- Your goal -
Please count the lines below that contain the word "mask", and reply with that number alone.

- Collected data -
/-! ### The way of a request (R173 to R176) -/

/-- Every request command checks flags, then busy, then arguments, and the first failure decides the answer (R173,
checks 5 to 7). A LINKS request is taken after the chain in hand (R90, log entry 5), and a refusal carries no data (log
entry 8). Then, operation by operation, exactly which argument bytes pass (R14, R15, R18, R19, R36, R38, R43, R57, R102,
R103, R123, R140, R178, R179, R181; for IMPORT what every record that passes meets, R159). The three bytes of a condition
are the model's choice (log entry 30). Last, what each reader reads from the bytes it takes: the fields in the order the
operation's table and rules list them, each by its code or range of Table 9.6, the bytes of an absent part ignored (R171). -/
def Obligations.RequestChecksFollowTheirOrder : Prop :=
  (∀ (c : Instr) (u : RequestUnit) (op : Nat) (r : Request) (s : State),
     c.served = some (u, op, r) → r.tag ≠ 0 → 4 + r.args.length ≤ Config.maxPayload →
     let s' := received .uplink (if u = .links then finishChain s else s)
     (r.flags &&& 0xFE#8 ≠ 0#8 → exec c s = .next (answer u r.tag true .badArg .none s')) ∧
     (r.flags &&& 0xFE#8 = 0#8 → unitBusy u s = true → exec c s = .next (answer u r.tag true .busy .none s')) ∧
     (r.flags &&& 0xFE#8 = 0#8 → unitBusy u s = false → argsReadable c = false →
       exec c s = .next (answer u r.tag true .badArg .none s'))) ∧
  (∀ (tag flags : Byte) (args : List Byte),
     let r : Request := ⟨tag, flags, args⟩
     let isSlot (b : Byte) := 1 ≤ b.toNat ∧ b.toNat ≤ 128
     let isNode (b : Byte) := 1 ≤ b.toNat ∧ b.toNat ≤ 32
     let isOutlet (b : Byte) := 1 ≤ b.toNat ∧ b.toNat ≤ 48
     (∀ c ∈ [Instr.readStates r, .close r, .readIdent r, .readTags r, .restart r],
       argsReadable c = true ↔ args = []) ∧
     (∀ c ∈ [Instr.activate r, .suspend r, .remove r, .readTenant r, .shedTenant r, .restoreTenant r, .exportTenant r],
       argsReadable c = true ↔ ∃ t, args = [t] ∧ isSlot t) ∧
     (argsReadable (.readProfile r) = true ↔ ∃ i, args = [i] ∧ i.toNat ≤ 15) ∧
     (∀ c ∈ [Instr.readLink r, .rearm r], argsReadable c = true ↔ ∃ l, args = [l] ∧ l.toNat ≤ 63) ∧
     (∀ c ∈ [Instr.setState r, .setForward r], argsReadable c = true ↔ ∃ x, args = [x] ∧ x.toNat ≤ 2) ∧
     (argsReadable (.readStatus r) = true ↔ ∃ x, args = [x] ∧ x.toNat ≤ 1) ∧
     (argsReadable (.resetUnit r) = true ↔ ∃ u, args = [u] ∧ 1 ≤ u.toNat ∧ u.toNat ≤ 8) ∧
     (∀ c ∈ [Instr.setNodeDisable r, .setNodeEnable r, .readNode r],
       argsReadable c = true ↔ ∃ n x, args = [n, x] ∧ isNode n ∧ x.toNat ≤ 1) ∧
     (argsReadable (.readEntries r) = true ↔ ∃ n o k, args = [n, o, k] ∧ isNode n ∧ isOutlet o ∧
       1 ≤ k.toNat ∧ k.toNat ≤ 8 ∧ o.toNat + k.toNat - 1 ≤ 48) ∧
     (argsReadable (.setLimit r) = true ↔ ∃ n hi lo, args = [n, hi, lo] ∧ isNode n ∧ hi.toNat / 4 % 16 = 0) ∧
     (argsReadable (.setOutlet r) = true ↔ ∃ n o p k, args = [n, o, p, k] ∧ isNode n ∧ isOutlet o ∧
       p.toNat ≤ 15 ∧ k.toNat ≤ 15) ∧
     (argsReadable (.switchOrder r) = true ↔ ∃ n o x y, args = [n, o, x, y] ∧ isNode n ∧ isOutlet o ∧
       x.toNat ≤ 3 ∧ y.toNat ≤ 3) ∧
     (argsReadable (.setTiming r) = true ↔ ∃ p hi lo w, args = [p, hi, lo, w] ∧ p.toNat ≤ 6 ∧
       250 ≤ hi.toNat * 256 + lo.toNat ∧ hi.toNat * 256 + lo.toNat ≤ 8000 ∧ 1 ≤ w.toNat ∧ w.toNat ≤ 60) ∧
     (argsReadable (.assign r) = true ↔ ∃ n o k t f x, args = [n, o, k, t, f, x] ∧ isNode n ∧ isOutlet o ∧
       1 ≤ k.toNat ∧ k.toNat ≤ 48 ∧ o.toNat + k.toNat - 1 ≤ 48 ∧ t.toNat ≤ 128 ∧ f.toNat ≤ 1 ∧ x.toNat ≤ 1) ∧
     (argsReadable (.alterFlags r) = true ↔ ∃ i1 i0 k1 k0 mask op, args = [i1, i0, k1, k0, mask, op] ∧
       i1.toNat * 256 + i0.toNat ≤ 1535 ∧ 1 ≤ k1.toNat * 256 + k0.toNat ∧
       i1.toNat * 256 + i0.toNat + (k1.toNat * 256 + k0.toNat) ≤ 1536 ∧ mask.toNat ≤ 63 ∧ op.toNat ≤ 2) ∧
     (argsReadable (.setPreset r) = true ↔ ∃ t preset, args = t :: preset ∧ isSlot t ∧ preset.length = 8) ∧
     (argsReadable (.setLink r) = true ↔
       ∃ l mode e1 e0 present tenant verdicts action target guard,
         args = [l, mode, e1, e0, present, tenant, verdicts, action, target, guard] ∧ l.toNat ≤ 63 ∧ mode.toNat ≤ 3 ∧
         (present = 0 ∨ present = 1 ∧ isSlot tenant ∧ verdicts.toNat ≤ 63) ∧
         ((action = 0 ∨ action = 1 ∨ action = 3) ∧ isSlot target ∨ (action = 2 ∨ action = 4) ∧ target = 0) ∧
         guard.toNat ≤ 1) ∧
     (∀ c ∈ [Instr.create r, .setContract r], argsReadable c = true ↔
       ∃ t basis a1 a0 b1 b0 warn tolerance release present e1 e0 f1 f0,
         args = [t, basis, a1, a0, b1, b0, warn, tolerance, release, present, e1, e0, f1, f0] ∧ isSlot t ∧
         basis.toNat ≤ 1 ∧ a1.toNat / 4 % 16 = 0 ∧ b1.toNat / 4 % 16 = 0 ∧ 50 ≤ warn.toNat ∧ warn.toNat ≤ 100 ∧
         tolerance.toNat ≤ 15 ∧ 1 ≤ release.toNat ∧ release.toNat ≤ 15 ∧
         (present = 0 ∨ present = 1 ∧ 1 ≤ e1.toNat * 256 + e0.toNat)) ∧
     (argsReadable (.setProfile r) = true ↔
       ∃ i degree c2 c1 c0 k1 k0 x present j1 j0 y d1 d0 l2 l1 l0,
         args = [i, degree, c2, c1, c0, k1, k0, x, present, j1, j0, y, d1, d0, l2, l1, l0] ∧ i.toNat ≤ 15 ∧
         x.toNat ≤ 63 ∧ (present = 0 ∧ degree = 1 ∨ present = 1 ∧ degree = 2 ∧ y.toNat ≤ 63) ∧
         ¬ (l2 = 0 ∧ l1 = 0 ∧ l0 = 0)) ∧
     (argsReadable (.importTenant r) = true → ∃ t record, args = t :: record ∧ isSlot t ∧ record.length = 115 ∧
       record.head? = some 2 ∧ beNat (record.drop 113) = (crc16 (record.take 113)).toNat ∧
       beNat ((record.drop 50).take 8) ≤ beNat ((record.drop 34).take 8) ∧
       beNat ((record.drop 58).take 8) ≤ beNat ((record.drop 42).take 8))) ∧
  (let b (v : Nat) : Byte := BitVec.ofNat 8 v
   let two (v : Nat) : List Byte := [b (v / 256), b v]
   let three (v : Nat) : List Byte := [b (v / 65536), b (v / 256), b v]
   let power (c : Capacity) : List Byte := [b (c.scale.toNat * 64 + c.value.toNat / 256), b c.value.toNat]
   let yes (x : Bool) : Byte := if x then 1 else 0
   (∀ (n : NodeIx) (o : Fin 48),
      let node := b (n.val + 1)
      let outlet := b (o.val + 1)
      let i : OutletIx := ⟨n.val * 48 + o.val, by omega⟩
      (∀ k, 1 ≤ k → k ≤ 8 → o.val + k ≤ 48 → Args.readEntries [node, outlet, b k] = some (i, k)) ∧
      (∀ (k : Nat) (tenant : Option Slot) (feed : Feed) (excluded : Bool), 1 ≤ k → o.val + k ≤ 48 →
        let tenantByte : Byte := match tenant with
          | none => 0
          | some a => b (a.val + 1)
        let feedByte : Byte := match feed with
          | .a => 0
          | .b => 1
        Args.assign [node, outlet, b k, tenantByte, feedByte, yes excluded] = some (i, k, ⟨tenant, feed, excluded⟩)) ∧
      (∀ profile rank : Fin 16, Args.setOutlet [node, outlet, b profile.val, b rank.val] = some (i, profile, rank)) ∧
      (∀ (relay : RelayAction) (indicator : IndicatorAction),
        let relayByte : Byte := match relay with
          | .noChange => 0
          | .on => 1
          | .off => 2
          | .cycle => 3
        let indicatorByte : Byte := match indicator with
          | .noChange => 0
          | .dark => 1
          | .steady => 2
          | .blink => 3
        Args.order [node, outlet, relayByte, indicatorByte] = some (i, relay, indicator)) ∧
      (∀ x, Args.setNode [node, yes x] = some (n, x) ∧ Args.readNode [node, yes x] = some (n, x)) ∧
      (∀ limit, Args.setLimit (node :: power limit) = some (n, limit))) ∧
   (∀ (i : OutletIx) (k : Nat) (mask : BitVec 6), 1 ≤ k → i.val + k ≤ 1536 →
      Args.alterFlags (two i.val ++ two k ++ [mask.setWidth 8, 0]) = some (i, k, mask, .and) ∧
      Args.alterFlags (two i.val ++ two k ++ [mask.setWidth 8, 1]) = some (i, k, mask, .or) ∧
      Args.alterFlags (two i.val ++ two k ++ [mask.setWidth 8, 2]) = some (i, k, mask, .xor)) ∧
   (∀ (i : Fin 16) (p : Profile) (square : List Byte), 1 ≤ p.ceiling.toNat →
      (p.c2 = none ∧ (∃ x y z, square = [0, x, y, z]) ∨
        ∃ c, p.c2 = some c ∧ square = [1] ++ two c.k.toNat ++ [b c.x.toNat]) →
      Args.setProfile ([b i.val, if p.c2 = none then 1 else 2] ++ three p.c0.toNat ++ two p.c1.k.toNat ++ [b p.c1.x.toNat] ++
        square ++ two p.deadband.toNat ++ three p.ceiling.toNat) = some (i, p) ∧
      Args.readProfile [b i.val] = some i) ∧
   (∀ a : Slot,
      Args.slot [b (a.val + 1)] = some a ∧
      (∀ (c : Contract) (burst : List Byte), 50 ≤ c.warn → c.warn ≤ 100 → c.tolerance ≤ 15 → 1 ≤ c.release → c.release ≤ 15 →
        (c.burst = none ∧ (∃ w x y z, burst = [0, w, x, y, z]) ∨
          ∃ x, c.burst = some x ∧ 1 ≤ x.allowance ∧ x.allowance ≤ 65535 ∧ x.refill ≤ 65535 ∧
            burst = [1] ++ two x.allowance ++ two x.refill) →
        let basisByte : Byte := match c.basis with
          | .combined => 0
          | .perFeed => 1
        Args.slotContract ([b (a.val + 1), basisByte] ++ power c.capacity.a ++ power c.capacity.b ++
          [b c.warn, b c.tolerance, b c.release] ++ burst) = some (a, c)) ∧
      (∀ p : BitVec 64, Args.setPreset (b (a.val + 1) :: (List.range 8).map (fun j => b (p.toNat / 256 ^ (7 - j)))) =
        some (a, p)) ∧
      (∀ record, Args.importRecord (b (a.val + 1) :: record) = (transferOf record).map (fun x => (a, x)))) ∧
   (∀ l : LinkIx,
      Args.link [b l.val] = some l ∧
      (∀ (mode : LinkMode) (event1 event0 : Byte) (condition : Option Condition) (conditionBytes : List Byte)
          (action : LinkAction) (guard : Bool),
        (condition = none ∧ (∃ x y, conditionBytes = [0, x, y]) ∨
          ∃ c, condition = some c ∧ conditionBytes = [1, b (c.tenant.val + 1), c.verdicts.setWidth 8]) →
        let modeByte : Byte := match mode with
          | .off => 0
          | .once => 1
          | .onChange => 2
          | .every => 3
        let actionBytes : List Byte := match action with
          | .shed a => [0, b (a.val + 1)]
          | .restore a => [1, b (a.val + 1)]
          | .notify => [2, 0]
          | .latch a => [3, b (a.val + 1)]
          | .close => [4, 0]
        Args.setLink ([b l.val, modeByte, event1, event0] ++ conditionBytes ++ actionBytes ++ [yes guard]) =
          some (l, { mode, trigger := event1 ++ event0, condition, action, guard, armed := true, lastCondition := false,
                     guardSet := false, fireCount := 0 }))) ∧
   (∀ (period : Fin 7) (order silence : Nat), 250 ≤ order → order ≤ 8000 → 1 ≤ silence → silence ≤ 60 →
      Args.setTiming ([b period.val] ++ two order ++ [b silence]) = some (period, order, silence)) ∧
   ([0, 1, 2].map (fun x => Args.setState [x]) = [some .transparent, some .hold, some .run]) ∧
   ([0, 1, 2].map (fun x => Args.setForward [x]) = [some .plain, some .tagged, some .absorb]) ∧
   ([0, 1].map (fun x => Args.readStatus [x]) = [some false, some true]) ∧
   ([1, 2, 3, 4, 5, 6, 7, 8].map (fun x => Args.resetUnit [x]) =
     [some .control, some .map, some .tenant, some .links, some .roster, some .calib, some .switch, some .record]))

* * *

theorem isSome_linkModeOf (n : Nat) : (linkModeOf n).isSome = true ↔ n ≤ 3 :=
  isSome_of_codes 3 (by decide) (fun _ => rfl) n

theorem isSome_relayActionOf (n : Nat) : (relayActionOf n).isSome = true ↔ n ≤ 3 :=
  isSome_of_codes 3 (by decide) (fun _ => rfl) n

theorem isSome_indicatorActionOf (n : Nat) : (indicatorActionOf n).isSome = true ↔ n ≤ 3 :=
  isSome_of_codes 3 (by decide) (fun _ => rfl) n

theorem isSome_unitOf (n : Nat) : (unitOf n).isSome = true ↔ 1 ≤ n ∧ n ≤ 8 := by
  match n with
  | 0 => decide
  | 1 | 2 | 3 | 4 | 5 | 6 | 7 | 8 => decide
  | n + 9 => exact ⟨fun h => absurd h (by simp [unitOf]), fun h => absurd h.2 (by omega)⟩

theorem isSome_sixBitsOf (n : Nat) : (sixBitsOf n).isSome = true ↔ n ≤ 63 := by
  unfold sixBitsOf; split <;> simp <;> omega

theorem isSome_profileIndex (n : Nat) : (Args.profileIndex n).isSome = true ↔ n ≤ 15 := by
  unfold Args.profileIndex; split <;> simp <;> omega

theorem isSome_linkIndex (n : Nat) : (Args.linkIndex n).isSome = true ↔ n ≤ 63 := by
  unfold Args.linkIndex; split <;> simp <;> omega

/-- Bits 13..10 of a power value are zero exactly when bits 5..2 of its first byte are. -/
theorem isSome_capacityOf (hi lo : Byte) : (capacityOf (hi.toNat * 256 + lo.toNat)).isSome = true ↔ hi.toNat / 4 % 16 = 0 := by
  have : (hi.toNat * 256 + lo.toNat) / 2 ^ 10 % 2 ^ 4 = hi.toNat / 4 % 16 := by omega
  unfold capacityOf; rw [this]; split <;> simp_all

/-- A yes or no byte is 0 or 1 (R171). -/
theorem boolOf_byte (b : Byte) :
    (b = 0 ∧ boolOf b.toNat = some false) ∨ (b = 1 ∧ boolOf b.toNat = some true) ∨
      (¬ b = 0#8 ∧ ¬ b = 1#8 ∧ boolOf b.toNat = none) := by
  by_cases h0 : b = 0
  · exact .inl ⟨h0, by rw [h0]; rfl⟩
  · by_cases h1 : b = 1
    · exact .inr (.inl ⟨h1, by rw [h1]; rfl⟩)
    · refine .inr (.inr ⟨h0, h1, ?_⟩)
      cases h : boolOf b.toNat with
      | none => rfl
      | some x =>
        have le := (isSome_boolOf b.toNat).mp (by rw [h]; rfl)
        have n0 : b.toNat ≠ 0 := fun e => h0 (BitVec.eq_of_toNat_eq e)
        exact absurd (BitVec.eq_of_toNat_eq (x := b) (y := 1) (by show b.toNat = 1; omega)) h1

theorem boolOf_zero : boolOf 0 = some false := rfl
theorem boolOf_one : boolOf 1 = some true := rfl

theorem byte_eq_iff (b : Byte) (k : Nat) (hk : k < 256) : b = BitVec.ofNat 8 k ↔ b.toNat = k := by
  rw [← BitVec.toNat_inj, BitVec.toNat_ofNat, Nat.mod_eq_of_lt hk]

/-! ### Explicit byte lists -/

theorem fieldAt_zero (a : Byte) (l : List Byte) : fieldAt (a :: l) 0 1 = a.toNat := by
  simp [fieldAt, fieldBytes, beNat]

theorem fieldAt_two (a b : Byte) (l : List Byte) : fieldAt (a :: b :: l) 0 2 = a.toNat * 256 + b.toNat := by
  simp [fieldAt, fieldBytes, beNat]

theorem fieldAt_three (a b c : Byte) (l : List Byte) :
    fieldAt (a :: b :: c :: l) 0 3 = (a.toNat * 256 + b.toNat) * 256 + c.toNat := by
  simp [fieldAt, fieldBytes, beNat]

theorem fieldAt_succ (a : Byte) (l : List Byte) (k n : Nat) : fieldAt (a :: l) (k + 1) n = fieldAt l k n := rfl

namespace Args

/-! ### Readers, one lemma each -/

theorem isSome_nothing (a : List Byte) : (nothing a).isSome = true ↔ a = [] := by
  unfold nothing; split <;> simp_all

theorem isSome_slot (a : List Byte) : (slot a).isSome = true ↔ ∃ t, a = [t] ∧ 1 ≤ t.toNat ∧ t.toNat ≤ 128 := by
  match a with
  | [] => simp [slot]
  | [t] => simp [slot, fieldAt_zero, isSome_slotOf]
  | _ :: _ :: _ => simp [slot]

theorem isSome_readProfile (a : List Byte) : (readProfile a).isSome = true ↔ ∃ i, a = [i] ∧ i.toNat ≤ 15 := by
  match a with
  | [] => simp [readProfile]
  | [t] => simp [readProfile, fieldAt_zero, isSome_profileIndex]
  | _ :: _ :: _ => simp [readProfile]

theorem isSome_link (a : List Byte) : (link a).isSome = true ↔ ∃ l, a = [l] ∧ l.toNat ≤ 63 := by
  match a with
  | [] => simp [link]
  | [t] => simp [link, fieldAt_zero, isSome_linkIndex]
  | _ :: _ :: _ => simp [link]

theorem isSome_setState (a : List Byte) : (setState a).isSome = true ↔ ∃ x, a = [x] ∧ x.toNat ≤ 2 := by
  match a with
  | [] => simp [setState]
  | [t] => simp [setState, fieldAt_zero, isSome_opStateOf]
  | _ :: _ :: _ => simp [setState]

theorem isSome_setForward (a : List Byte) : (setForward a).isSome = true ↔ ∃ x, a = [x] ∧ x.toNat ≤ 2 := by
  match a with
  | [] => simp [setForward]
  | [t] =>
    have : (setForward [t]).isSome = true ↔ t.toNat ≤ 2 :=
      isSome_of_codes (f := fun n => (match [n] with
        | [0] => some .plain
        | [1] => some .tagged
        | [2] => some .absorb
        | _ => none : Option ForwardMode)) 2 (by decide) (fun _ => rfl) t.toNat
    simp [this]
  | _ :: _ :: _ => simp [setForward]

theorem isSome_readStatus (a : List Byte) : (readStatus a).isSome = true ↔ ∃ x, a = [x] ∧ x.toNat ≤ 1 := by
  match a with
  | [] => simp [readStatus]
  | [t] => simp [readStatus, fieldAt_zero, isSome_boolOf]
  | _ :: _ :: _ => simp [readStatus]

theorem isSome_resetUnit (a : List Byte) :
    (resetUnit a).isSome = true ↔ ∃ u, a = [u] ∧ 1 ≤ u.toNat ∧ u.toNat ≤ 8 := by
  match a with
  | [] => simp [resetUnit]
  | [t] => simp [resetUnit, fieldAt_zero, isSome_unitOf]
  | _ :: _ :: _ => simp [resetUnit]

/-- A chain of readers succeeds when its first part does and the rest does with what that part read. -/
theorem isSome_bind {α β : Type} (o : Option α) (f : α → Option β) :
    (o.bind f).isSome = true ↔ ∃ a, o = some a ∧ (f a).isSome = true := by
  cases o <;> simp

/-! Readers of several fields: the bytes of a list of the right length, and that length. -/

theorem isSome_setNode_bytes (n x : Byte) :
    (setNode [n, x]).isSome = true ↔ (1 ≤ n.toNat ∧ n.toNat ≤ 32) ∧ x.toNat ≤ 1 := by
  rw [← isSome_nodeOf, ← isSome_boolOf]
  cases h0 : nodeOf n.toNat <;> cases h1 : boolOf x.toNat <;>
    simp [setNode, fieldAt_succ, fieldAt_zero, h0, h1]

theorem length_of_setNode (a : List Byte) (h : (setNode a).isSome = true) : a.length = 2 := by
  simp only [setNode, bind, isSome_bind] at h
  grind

- Answer for the task -
6